As concerns mount over lack of coronavirus testing in the U.S., a Fort Worth-based biotech startup has stepped up to speed the process.

Exact Diagnostics has launched a SARS CoV-2 Standard to support laboratory assay validation of coronavirus testing, the company announced.

The company, which currently operates out of the University of North Texas Health Science Center, is offering the first 200 standards (one per account) of SARS CoV-2 Standard free of charge to labs across the U.S.

The SARS CoV-2 Standard should help labs keep pace with the increasing demand for testing.

Federal regulations require clinical laboratories to establish and document their performance specifications for laboratory-developed tests to ensure accurate and precise results before human implementations take place.

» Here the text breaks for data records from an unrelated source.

-- ==== Sys2Proof/Word.lean ====
section
/-!
DEFINITION. The word types of the block (spec/00_scope.md R6, R8).
A byte of the stream has 8 bits, a register storage 16. Bits are numbered from 0 at the least significant end.
-/

namespace Sys2Proof

/-- A byte of the stream, `u8` (R6, R8). -/
abbrev Byte := BitVec 8

/-- The contents of one register storage, a displacement, a direct address or an immediate: 16 bits (R6, R8).
Read unsigned by `BitVec.toNat` (`u16`) and signed by `BitVec.toInt` (`i16`, the `signed` of R8). -/
abbrev Word := BitVec 16

end Sys2Proof
end

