-- ==== Sys2Proof/Machine/Jcc.lean ====
section
/-!
DEFINITION. The conditional jumps (spec/42_jcc.md). A jump tests no condition, changes no register and never redirects decoding:
it is rendered, and the cursor moves on by 2 (R170, R187).
-/

namespace Sys2Proof.Machine

/-- 70 (R171, R170). -/
def execJo (disp : Byte) (s : State) : Result := commit (.jo disp) s

/-- 71 (R172, R170). -/
def execJno (disp : Byte) (s : State) : Result := commit (.jno disp) s

/-- 72 (R173, R170). -/
def execJb (disp : Byte) (s : State) : Result := commit (.jb disp) s

/-- 73 (R174, R170). -/
def execJnb (disp : Byte) (s : State) : Result := commit (.jnb disp) s

/-- 74 (R175, R170). -/
def execJe (disp : Byte) (s : State) : Result := commit (.je disp) s

/-- 75 (R176, R170). -/
def execJne (disp : Byte) (s : State) : Result := commit (.jne disp) s

/-- 76 (R177, R170). -/
def execJbe (disp : Byte) (s : State) : Result := commit (.jbe disp) s

/-- 77 (R178, R170). -/
def execJa (disp : Byte) (s : State) : Result := commit (.ja disp) s

/-- 78 (R179, R170). -/
def execJs (disp : Byte) (s : State) : Result := commit (.js disp) s

/-- 79 (R180, R170). -/
def execJns (disp : Byte) (s : State) : Result := commit (.jns disp) s

/-- 7A (R181, R170). -/
def execJp (disp : Byte) (s : State) : Result := commit (.jp disp) s

/-- 7B (R182, R170). -/
def execJnp (disp : Byte) (s : State) : Result := commit (.jnp disp) s

/-- 7C (R183, R170). -/
def execJl (disp : Byte) (s : State) : Result := commit (.jl disp) s

/-- 7D (R184, R170). -/
def execJnl (disp : Byte) (s : State) : Result := commit (.jnl disp) s

/-- 7E (R185, R170). -/
def execJle (disp : Byte) (s : State) : Result := commit (.jle disp) s

/-- 7F (R186, R170). -/
def execJg (disp : Byte) (s : State) : Result := commit (.jg disp) s

end Sys2Proof.Machine
end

Exact Diagnostics’ SARS CoV-2 Standard contains synthetic RNA transcripts that have three gene targets – E, N and S Genes of SARS-CoV-2. It also launched the SARS-CoV-2 Negative, negative for SARS-CoV-2 that has a formulated synthetic matrix and contains human genomic DNA.

The product launches will help labs validate the entire process of a molecular assay including extraction, amplification, and detection.

California-based life science giant Bio-Rad Laboratories had acquired the Fort Worth startup in August.

“In a public health emergency, it is critical that labs have access to well-defined standards to help with the validation of their tests,” Dara Wright, Bio-Rad executive vice president, said in a statement. “The SARS CoV-2 Standard helps to validate COVID-19 tests, which enables more laboratories to meet the growing demand for identification of this coronavirus.”

According to Centers for Disease Control and Prevention [CDC], 84 state and local public health laboratories in 50 states and the District of Columbia have successfully verified COVID-19 diagnostic tests and are offering testing.

After have low number of tests available in the first two months of the year, testing in U.S. labs for COVID-19 has drastically risen in the last couple of weeks.